When the police arrive and you're in shock and rattled, there is a real threat that you may confuse what your emotional reality is vs what really happened. You can confuse the two at that critical moment and what you know now is not what you experienced then.

Explain to the officers that you'll answer all their questions with your attorney present but are nauseated/sick/dizzy right now. Remember, once you say something to them and it may make you look bad, they can't hand it back or disregard it.

Never seen "lawerying up" be a bad thing for an innocent victim in Dallas County. Have seen "not lawyering up" be a very bad thing for an innocent victim.

Stay safe.

Axe
10-09-2010, 12:51
The LAST time in the world you want to make the most important statement you will probably ever make in your life (about a shooting) is immediately following what is likely the most traumatic event of your life when you are in your most vulnerable state of mind.

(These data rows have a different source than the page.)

-- ==== Sys2Proof/Tests/Slice0.lean ====
section
/-! SUPPORT. Our own tests: ill-formed terms, codes written out from the encoding tables of 30_encoding.md, single steps
with the results 95_test_vectors.md and the rules give, and for each statement with hypotheses a state that meets them. -/

namespace Sys2Proof.Tests

open Sys2Proof.Machine

/-! ### Helpers -/

/-- The state an instruction leads to. -/
def after (i : Instr) (s : State) : State :=
  match exec i s with
  | .next t => t
  | .fault _ => s
  | .refused _ => s

/-- A state in stage `m` of a live MZF session. -/
def mzfAt (m : BitVec 5) : State := State.reset.setEnc { Enc.reset with mstage := m, blockId := 1, task := 1 }

/-- A state in stage `c` of a live CAQ session of an overridden host rate `1200`. -/
def caqAt (c : BitVec 3) : State :=
  { State.reset with
    enc := { Enc.reset with cstage := c, blockId := 2, task := 1, ovr := true, savedBaud := 1200 }
    baud := 600 }

/-- The state with other registers. -/
def regs (f : Enc → Enc) (s : State) : State := s.mapEnc f

/-- The state over the reference source at a position. -/
def onImage (img : List Byte) (p : Nat) (s : State) : State := s.setSource (.image img p true)

/-- The image `H3` of 95_test_vectors.md: a header with body length 3, and the body 0x00, 0xFF, 0x81. -/
def h3 : List Byte := List.replicate 18 0 ++ [0x03] ++ List.replicate 109 0 ++ [0x00, 0xFF, 0x81]

/-- A header space with every byte specified as 0. -/
def zeroHeader : Memory := (List.range 128).map fun i => (i, 0)

/-! ### WellFormed: an operand that does not fit its row's don't-care bits is refused -/

theorem test_wf_refuses_reservedCmd_2 : (Instr.reservedCmd 2).wf = false := by decide
theorem test_wf_refuses_mzfReserved1001x_2 : (Instr.mzfReserved1001x 2).wf = false := by decide
theorem test_wf_refuses_mzfReserved101xx_4 : (Instr.mzfReserved101xx 4).wf = false := by decide
theorem test_wf_refuses_mzfReserved11xxx_8 : (Instr.mzfReserved11xxx 8).wf = false := by decide
theorem test_wf_refuses_caqReserved11x_2 : (Instr.caqReserved11x 2).wf = false := by decide

/-! ### Decode: every row's code, written out from 30_encoding.md R91, R93, R95, R96 -/

theorem test_decode_commands :
    [0b000, 0b001, 0b010, 0b011, 0b100, 0b101, 0b110, 0b111].map (decode .cmd) =
      [.ok .nop, .ok .mzfInit, .ok .mzfTick, .ok .caqInit, .ok .caqTick, .ok .abandon,
       .ok (.reservedCmd 0), .ok (.reservedCmd 1)] := by rfl

theorem test_decode_mzf_pulse_stages :
    [0b00000, 0b00001, 0b00010, 0b00011, 0b01000, 0b01001, 0b01010, 0b01011].map (decode .mzfStage) =
      [.ok .mzfLgap, .ok .mzfLtmL, .ok .mzfLtmS, .ok .mzfLtmE, .ok .mzfSgap, .ok .mzfStmL, .ok .mzfStmS, .ok .mzfStmE] := by
  rfl

theorem test_decode_mzf_byte_stages :
    [0b00100, 0b00101, 0b00110, 0b00111, 0b01100, 0b01101].map (decode .mzfStage) =
      [.ok .mzfHdr1, .ok .mzfHcs1, .ok .mzfHdr2, .ok .mzfHcs2, .ok .mzfBody1, .ok .mzfFcs1] := by rfl

theorem test_decode_mzf_terminal_stages :
    [0b01110, 0b01111, 0b10000, 0b10001, 0b10010, 0b10011, 0b10100, 0b10111, 0b11000, 0b11111].map (decode .mzfStage) =
      [.ok .mzfBody2, .ok .mzfFcs2, .ok .mzfTerminal, .ok .mzfReserved10001, .ok (.mzfReserved1001x 0),
       .ok (.mzfReserved1001x 1), .ok (.mzfReserved101xx 0), .ok (.mzfReserved101xx 3), .ok (.mzfReserved11xxx 0),
       .ok (.mzfReserved11xxx 7)] := by rfl

theorem test_decode_caq_stages :
    [0b000, 0b001, 0b010, 0b011, 0b100, 0b101, 0b110, 0b111].map (decode .caqStage) =
      [.ok .caqStartBit, .ok .caqDataBits, .ok .caqStopBit1, .ok .caqStopBit2, .ok .caqDone, .ok .caqReserved101,
       .ok (.caqReserved11x 0), .ok (.caqReserved11x 1)] := by rfl

theorem test_decode_pulse_kinds :
    [0b00, 0b01, 0b10, 0b11].map (decode .pulseKind) =
      [.ok .pulseShort, .ok .pulseLong, .ok .pulseSpace, .ok .pulseMark] := by rfl

theorem test_decode_rejects_wide_words :
    decode .cmd 8 = .error (.tooWide .cmd 8) ∧ decode .mzfStage 32 = .error (.tooWide .mzfStage 32) ∧
    decode .caqStage 8 = .error (.tooWide .caqStage 8) ∧ decode .pulseKind 4 = .error (.tooWide .pulseKind 4) :=
  ⟨rfl, rfl, rfl, rfl⟩

theorem test_encode_writes_the_codes :
    encode .abandon = (.cmd, 0b101) ∧ encode .mzfBody1 = (.mzfStage, 0b01100) ∧ encode .caqStopBit2 = (.caqStage, 0b011) ∧
    encode .pulseMark = (.pulseKind, 0b11) := ⟨rfl, rfl, rfl, rfl⟩

theorem test_tableWord_reads_a_command : decodeTableWord 8 0b010 = some .mzfTick := by rfl
theorem test_tableWord_reads_a_wide_stage : decodeTableWord 8 0b01101 = some .mzfFcs1 := by rfl

/-! ### Single steps, results from 95_test_vectors.md and the rules it cites -/

/-- A step runs the word placed on the port (R112): MZF_TICK at TERMINAL writes `TASK` EOF (R189). -/
theorem test_step_runs_a_placed_word :
    (match step (State.reset.withFetchWord 8 0b010) with | .next t => t.enc.task | _ => 3) = 2 := by decide

/-- A placed stage word runs as the stage `MSTAGE` selects: FCS1 at `CNT` 0 of `FCS` 0x000A loads 0x00 (CK-9). -/
theorem test_step_runs_a_placed_stage :
    (match step ((regs (fun e => { e with fcs := 0x000A }) State.reset).withFetchWord 8 0b01101) with
      | .next t => (t.enc.cur, t.enc.cnt, t.enc.loaded) | _ => (0xFF, 0, false)) = (0x00, 1, true) := by decide

/-- PUL-9. -/
theorem test_nop_keeps_the_half_pulse :
    (after .nop (regs (fun e => { e with phalf := true, period := 464 }) State.reset)).enc.period = 464 := by decide

/-- R106. -/
theorem test_reserved_command_keeps_the_half_pulse :
    (after (.reservedCmd 1) (regs (fun e => { e with phalf := true, period := 464 }) State.reset)).enc.phalf = true := by
  decide

/-- PUL-1, PUL-2. -/
theorem test_pulse_long :
    (after .pulseLong State.reset).enc.period = Config.tLU ∧
    (after .pulseLong (after .pulseLong State.reset)).enc.period = Config.tLD := ⟨rfl, rfl⟩
/-- PUL-3, PUL-4. -/
theorem test_pulse_short :
    (after .pulseShort State.reset).enc.period = Config.tSU ∧
    (after .pulseShort (after .pulseShort State.reset)).enc.period = Config.tSD := ⟨rfl, rfl⟩
/-- PUL-5, PUL-6. -/
theorem test_pulse_mark :
    (after .pulseMark State.reset).enc.phalf = true ∧ (after .pulseMark (after .pulseMark State.reset)).enc.phalf = false ∧
    (after .pulseMark (after .pulseMark State.reset)).enc.period = Config.tMark := ⟨rfl, rfl, rfl⟩
/-- PUL-7, PUL-8. -/
theorem test_pulse_space :
    (after .pulseSpace State.reset).enc.phalf = true ∧
    (after .pulseSpace (after .pulseSpace State.reset)).enc.phalf = false ∧
    (after .pulseSpace State.reset).enc.period = Config.tSpace := ⟨rfl, rfl, rfl⟩

/-- CUR-1. -/
theorem test_hdr1_loads_byte_five :
    let s := regs (fun e => { e with cnt := 5, hdr := [(5, 0x41)] }) (mzfAt 4)
    (after .mzfTick s).enc.cur = 0x41 ∧ (after .mzfTick s).enc.bmask = 0x80 ∧ (after .mzfTick s).enc.cnt = 6 ∧
      (after .mzfTick s).enc.period = Config.tLU ∧ (after .mzfTick s).enc.phalf = true := ⟨rfl, rfl, rfl, rfl, rfl⟩
/-- CUR-9. -/
theorem test_hdr1_ends_after_128 :
    (after .mzfHdr1 (regs (fun e => { e with cnt := 128 }) (mzfAt 4))).enc.mstage = 5 ∧
    (after .mzfHdr1 (regs (fun e => { e with cnt := 128 }) (mzfAt 4))).enc.period = 0 := ⟨rfl, rfl⟩
/-- R173, R138: the second copy reads the same buffer. -/
theorem test_hdr2_loads_the_last_byte :
    (after .mzfHdr2 (regs (fun e => { e with cnt := 127, hdr := [(127, 0x5A)] }) (mzfAt 6))).enc.cur = 0x5A := by rfl
/-- CUR-6, CUR-7. -/
theorem test_hcs1_high_byte_then_low :
    (after .mzfHcs1 (regs (fun e => { e with hcs := 0x0102 }) (mzfAt 5))).enc.cur = 0x01 ∧
    (after .mzfHcs1 (regs (fun e => { e with hcs := 0x0102, cnt := 1 }) (mzfAt 5))).enc.cur = 0x02 := ⟨rfl, rfl⟩
/-- CUR-8. -/
theorem test_hcs1_ends_after_two :
    (after .mzfHcs1 (regs (fun e => { e with cnt := 2 }) (mzfAt 5))).enc.mstage = 6 ∧
    (after .mzfHcs1 (regs (fun e => { e with cnt := 2 }) (mzfAt 5))).enc.task = 1 := ⟨rfl, rfl⟩
/-- R174. -/
theorem test_hcs2_enters_sgap : (after .mzfHcs2 (regs (fun e => { e with cnt := 2 }) (mzfAt 7))).enc.mstage = 8 := by rfl
/-- CUR-5: the last data pulse of 0x81. -/
theorem test_last_data_pulse :
    let s := regs (fun e => { e with cur := 0x81, loaded := true, lead := true, bmask := 0x01, phalf := true }) (mzfAt 12)
    (after .mzfBody1 s).enc.period = Config.tLD ∧ (after .mzfBody1 s).enc.loaded = false ∧
      (after .mzfBody1 s).enc.bmask = 0x00 := ⟨rfl, rfl, rfl⟩
/-- CK-8: the accumulator wraps on the load of a body byte. -/
theorem test_body_byte_is_accumulated :
    let s := onImage [0xFF] 0 (regs (fun e => { e with fcs := 0xFFFC, blen := 1 }) (mzfAt 12))
    (after .mzfBody1 s).enc.fcs = 0x0004 ∧ (after .mzfBody1 s).source = .image [0xFF] 1 true := by decide
/-- R180: the stage after FCS1 is TERMINAL. -/
theorem test_fcs1_ends_the_session :
    (after .mzfFcs1 (regs (fun e => { e with cnt := 2 }) (mzfAt 13))).enc.mstage = 16 ∧
    (after .mzfFcs1 (regs (fun e => { e with cnt := 2 }) (mzfAt 13))).enc.task = 2 := ⟨rfl, rfl⟩

/-- R167: the last pulse of the long gap. -/
theorem test_lgap_last_pulse :
    let s := regs (fun e => { e with cnt := 21999, phalf := true }) (mzfAt 0)
    (after .mzfLgap s).enc.mstage = 1 ∧ (after .mzfLgap s).enc.cnt = 0 ∧ (after .mzfLgap s).enc.period = Config.tSD :=
  ⟨rfl, rfl, rfl⟩
/-- R168. -/
theorem test_ltmL_counts : (after .mzfLtmL (regs (fun e => { e with cnt := 38, phalf := true }) (mzfAt 1))).enc.cnt = 39 := by
  rfl
/-- R169. -/
theorem test_ltmS_enters_ltmE :
    (after .mzfLtmS (regs (fun e => { e with cnt := 39, phalf := true }) (mzfAt 2))).enc.mstage = 3 := by rfl
/-- R170. -/
theorem test_ltmE_is_one_long_pulse :
    (after .mzfLtmE (regs (fun e => { e with phalf := true }) (mzfAt 3))).enc.mstage = 4 ∧
    (after .mzfLtmE (mzfAt 3)).enc.period = Config.tLU := ⟨rfl, rfl⟩
/-- R175. -/
theorem test_sgap_enters_stmL :
    (after .mzfSgap (regs (fun e => { e with cnt := 10999, phalf := true }) (mzfAt 8))).enc.mstage = 9 := by rfl
/-- R176. -/
theorem test_stmL_enters_stmS :
    (after .mzfStmL (regs (fun e => { e with cnt := 19, phalf := true }) (mzfAt 9))).enc.mstage = 10 := by rfl
/-- R177. -/
theorem test_stmS_counts : (after .mzfStmS (regs (fun e => { e with cnt := 18, phalf := true }) (mzfAt 10))).enc.cnt = 19 := by
  rfl
/-- R178, CK-10: entering BODY1 clears `FCS`. -/
theorem test_stmE_clears_fcs :
    (after .mzfStmE (regs (fun e => { e with fcs := 0x1234, phalf := true }) (mzfAt 11))).enc.fcs = 0 ∧
    (after .mzfStmE (regs (fun e => { e with phalf := true }) (mzfAt 11))).enc.mstage = 12 := ⟨rfl, rfl⟩
/-- R181 to R183, R189: `PERIOD` 0 and `TASK` EOF. -/
theorem test_terminal_rows :
    [Instr.mzfBody2, .mzfFcs2, .mzfTerminal, .mzfReserved10001, .mzfReserved1001x 1, .mzfReserved101xx 3,
      .mzfReserved11xxx 7, .caqDone, .caqReserved101, .caqReserved11x 1].map
        (fun i => ((after i (regs (fun e => { e with period := 1 }) State.reset)).enc.period,
          (after i State.reset).enc.task)) = List.replicate 10 (0, 2) := by decide

/-- R160 on the image `H3`: `HCS` 2, `BLEN` 3, stage LGAP, source at 128. -/
theorem test_mzfInit_reads_h3 :
    let t := after .mzfInit (onImage h3 7 State.reset)
    t.enc.hcs = 2 ∧ t.enc.blen = 3 ∧ t.enc.mstage = 0 ∧ t.enc.task = 1 ∧ t.source = .image h3 128 true := by
  set_option maxRecDepth 20000 in decide
/-- R160, R252: a failed SEEK makes no READ. -/
theorem test_mzfInit_seek_fails :
    (after .mzfInit State.reset).enc.mstage = 16 ∧ (after .mzfInit State.reset).enc.task = 2 ∧
    (after .mzfInit State.reset).enc.blockId = 1 ∧
    (after .mzfInit State.reset).trace = [.raised .storageAccessFailure, .seek 0 false] := ⟨rfl, rfl, rfl, rfl⟩

/-- CAQ-1: the rate 1200 is saved and 600 forced. -/
theorem test_caqInit_saves_and_forces :
    let t := after .caqInit { State.reset with baud := 1200 }
    t.baud = 600 ∧ t.enc.savedBaud = 1200 ∧ t.enc.ovr = true ∧ t.enc.cstage = 0 ∧ t.enc.bidx = 7 := by decide
/-- R202: a second CAQ_INIT keeps the saved rate. -/
theorem test_caqInit_is_idempotent :
    (after .caqInit (after .caqInit { State.reset with baud := 3600 })).enc.savedBaud = 3600 := by decide
/-- R206, R209: the load and the start bit's first half are one tick. -/
theorem test_caqTick_loads :
    let t := after .caqTick (onImage [0xA5] 0 (caqAt 0))
    t.enc.cur = 0xA5 ∧ t.enc.bidx = 7 ∧ t.enc.period = Config.tSpace := ⟨rfl, rfl, rfl⟩
/-- R206: an exhausted source completes the session and restores the rate. -/
theorem test_caqTick_completes :
    let t := after .caqTick (caqAt 3)
    t.baud = 1200 ∧ t.enc.cstage = 4 ∧ t.enc.task = 2 ∧ t.enc.ovr = false := by decide
/-- R209. -/
theorem test_startBit_advances :
    (after .caqStartBit (regs (fun e => { e with loaded := true, phalf := true, ccyc := true }) (caqAt 0))).enc.cstage = 1 := by
  rfl
/-- R210: bit 0 is the last data bit. -/
theorem test_dataBits_end :
    let s := regs (fun e => { e with cur := 0xA5, loaded := true, phalf := true, ccyc := true }) (caqAt 1)
    (after .caqDataBits s).enc.cstage = 2 ∧ (after .caqDataBits s).enc.period = Config.tMark := ⟨rfl, rfl⟩
/-- R211. -/
theorem test_stopBit1_advances :
    (after .caqStopBit1 (regs (fun e => { e with loaded := true, phalf := true, ccyc := true }) (caqAt 2))).enc.cstage = 3 := by
  rfl
/-- R212: the byte is over and the stage stays until the next tick. -/
theorem test_stopBit2_releases_the_byte :
    let t := after .caqStopBit2 (regs (fun e => { e with loaded := true, phalf := true, ccyc := true }) (caqAt 3))
    t.enc.loaded = false ∧ t.enc.cstage = 3 := ⟨rfl, rfl⟩
/-- R233. -/
theorem test_abandon_restores :
    (after .abandon (caqAt 1)).baud = 1200 ∧ (after .abandon (caqAt 1)).enc.cstage = 4 ∧
    (after .abandon (caqAt 1)).enc.task = 0 := by decide
/-- R281: reset loses the saved rate. -/
theorem test_reset_keeps_the_forced_rate :
    (match step ((caqAt 1).setInputs [.reset]) with | .next t => (t.baud, t.enc.ovr, t.enc.task) | _ => (0, true, 3)) =
      (600, false, 0) := by decide
/-- CK-1, CK-3. -/
theorem test_popcounts :
    [0x00, 0x01, 0x03, 0x0A, 0x0F, 0x55, 0x80, 0x81, 0xA5, 0xFE, 0xFF].map popcount8 = [0, 1, 2, 2, 4, 4, 1, 2, 4, 7, 8] ∧
    checksum [0x00, 0xFF, 0x81] = 10 := by decide
/-- CK-11. -/
theorem test_blen_is_little_endian :
    bodyLength (regs (fun e => { e with hdr := [(18, 0x34), (19, 0x12)] }) State.reset) = 0x1234 := by decide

The only person you should be telling the story to following any serious event like a shooting is your attorney.

Team Sergeant
10-09-2010, 15:10
The LAST time in the world you want to make the most important statement you will probably ever make in your life (about a shooting) is immediately following what is likely the most traumatic event of your life when you are in your most vulnerable state of mind.

The only person you should be telling the story to following any serious event like a shooting is your attorney.

Only if I were to miss.;)

Axe
10-09-2010, 17:30
Only if I were to miss.;)

LMAO!:)

You and the members of PS.com help make up the small percentage of the population to whom my comment wouldn't apply as written, TS.